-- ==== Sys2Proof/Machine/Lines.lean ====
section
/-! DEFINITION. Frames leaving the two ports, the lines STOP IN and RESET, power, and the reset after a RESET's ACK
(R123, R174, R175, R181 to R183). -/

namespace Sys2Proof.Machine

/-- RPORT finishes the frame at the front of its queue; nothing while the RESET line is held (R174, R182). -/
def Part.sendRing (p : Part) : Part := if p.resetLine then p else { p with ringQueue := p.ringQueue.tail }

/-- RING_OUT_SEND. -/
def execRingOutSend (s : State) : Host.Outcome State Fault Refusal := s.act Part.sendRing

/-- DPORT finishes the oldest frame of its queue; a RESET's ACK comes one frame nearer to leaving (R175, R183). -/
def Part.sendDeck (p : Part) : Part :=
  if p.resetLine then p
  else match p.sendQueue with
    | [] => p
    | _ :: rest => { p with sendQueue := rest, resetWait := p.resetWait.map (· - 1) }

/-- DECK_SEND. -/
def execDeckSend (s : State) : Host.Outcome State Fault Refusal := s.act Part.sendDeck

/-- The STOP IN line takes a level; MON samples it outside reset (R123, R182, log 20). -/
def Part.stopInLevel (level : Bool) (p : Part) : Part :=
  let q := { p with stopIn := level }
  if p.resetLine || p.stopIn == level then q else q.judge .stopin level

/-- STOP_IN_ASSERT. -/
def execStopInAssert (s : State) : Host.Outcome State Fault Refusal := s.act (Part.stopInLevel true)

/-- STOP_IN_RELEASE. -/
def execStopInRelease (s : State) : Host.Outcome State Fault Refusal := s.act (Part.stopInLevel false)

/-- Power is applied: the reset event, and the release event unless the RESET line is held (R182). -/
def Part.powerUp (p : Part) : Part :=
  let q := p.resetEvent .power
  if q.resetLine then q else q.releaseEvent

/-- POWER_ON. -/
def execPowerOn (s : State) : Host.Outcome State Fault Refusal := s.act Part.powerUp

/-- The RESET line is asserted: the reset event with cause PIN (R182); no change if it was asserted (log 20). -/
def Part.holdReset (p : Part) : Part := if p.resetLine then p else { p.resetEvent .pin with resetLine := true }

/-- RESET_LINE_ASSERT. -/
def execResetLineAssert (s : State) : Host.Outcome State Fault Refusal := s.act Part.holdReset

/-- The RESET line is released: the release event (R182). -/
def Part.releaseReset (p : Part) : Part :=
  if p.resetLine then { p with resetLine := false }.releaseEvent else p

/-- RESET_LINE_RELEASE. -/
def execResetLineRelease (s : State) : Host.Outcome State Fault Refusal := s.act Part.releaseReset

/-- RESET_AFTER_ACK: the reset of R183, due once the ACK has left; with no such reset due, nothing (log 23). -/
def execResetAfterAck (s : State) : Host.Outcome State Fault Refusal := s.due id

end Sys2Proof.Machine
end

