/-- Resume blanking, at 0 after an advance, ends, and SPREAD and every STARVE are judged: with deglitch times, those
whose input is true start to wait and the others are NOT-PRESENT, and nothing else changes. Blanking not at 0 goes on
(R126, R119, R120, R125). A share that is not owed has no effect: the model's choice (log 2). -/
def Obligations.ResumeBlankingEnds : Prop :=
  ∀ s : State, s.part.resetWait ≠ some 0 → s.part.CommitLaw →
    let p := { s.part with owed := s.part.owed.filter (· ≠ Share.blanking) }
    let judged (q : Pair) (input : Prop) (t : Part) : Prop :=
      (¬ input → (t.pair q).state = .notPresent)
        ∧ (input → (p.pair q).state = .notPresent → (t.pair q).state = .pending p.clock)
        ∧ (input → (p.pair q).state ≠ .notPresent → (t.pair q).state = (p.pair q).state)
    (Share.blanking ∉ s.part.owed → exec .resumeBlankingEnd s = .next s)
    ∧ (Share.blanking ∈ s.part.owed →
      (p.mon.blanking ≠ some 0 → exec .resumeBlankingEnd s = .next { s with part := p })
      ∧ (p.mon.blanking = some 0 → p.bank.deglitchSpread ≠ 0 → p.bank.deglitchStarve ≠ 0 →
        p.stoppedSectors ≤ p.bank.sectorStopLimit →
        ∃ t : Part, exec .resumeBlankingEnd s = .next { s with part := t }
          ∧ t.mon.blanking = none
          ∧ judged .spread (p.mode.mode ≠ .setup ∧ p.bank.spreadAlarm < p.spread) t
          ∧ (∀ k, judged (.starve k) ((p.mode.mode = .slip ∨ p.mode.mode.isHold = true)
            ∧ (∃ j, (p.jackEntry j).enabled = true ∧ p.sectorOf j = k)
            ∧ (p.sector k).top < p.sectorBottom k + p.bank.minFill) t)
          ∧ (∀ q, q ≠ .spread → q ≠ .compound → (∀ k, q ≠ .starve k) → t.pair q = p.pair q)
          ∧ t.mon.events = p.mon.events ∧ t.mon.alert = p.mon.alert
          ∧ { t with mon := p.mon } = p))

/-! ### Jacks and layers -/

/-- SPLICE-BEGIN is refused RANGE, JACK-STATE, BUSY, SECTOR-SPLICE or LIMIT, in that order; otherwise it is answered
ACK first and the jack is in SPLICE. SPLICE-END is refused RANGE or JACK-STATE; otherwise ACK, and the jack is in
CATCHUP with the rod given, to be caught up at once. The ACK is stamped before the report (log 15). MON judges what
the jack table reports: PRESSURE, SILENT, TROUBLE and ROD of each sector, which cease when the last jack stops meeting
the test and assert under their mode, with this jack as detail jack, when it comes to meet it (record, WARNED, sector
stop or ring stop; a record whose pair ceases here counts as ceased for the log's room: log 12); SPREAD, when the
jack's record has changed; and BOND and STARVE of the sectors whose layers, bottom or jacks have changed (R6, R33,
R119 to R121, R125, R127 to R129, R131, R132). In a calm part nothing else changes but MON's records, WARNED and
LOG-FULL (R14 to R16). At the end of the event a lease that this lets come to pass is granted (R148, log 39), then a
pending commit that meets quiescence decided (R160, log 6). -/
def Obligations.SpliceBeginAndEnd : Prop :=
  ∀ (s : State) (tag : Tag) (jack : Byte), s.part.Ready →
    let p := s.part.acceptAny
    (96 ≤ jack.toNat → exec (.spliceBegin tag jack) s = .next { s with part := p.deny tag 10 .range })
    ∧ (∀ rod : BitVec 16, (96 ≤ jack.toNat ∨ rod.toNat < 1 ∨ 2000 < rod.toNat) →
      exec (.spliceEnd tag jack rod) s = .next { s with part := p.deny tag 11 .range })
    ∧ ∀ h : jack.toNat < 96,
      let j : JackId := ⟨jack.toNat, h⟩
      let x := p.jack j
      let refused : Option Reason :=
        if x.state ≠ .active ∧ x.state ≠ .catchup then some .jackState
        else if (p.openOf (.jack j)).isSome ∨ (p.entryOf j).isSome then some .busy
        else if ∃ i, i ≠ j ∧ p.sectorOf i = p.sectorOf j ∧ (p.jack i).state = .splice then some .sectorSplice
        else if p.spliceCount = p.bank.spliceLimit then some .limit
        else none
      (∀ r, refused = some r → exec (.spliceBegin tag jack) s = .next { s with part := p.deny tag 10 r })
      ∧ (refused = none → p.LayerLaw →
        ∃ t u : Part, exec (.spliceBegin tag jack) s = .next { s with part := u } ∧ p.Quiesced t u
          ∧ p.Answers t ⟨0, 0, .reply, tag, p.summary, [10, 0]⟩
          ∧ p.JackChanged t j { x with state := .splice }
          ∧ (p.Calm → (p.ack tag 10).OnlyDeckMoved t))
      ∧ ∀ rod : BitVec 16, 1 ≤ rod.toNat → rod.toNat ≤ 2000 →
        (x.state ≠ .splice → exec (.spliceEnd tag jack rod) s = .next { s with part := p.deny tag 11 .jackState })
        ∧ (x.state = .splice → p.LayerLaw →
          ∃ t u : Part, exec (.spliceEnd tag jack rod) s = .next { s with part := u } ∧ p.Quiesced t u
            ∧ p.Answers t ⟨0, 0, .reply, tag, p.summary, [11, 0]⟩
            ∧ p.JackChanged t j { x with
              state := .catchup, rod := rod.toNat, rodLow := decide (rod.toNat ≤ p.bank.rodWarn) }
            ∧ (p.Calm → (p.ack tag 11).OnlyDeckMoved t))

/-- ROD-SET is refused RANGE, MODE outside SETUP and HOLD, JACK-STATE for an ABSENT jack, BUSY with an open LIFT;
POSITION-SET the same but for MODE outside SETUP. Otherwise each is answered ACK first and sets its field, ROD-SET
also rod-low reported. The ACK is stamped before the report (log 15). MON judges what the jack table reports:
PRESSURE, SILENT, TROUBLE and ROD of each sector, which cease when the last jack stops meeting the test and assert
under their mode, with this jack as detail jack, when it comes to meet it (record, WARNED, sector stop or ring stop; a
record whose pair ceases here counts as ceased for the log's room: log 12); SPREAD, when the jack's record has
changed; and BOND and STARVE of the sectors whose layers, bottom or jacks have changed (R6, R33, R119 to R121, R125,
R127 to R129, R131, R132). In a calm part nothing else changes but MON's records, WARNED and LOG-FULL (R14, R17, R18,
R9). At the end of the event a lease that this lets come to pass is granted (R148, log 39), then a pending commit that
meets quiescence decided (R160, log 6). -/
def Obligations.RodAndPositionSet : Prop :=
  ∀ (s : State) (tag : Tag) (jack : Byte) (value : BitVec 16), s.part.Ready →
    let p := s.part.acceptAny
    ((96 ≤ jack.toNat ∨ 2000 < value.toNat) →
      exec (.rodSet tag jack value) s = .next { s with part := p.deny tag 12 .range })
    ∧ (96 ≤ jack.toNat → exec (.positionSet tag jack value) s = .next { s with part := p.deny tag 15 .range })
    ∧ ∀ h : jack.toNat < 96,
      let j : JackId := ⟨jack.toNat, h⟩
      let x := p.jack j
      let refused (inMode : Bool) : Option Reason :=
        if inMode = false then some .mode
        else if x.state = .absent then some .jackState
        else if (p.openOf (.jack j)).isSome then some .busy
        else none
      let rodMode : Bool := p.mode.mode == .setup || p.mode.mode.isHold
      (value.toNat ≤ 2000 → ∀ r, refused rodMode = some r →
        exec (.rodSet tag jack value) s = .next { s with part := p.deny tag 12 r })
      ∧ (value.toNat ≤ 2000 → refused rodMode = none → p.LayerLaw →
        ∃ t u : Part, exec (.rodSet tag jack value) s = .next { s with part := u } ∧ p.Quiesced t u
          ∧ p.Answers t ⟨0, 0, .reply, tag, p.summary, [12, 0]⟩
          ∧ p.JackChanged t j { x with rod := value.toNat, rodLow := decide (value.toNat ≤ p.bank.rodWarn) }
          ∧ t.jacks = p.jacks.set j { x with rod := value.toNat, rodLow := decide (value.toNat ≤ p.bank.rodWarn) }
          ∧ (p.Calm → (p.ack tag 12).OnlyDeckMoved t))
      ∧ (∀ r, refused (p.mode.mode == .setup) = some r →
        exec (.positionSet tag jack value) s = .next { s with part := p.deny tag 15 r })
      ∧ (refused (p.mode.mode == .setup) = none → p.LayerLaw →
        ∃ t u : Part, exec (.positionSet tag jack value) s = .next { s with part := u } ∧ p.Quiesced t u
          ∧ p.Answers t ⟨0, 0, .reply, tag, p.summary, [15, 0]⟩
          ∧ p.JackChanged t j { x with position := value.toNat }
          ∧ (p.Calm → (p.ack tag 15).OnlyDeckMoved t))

···

* Exercise brief *
In the entries above, find each line with the word "releaseEvent" and copy it.

* Answer space *
  if q.resetLine then q else q.releaseEvent
  if p.resetLine then { p with resetLine := false }.releaseEvent else p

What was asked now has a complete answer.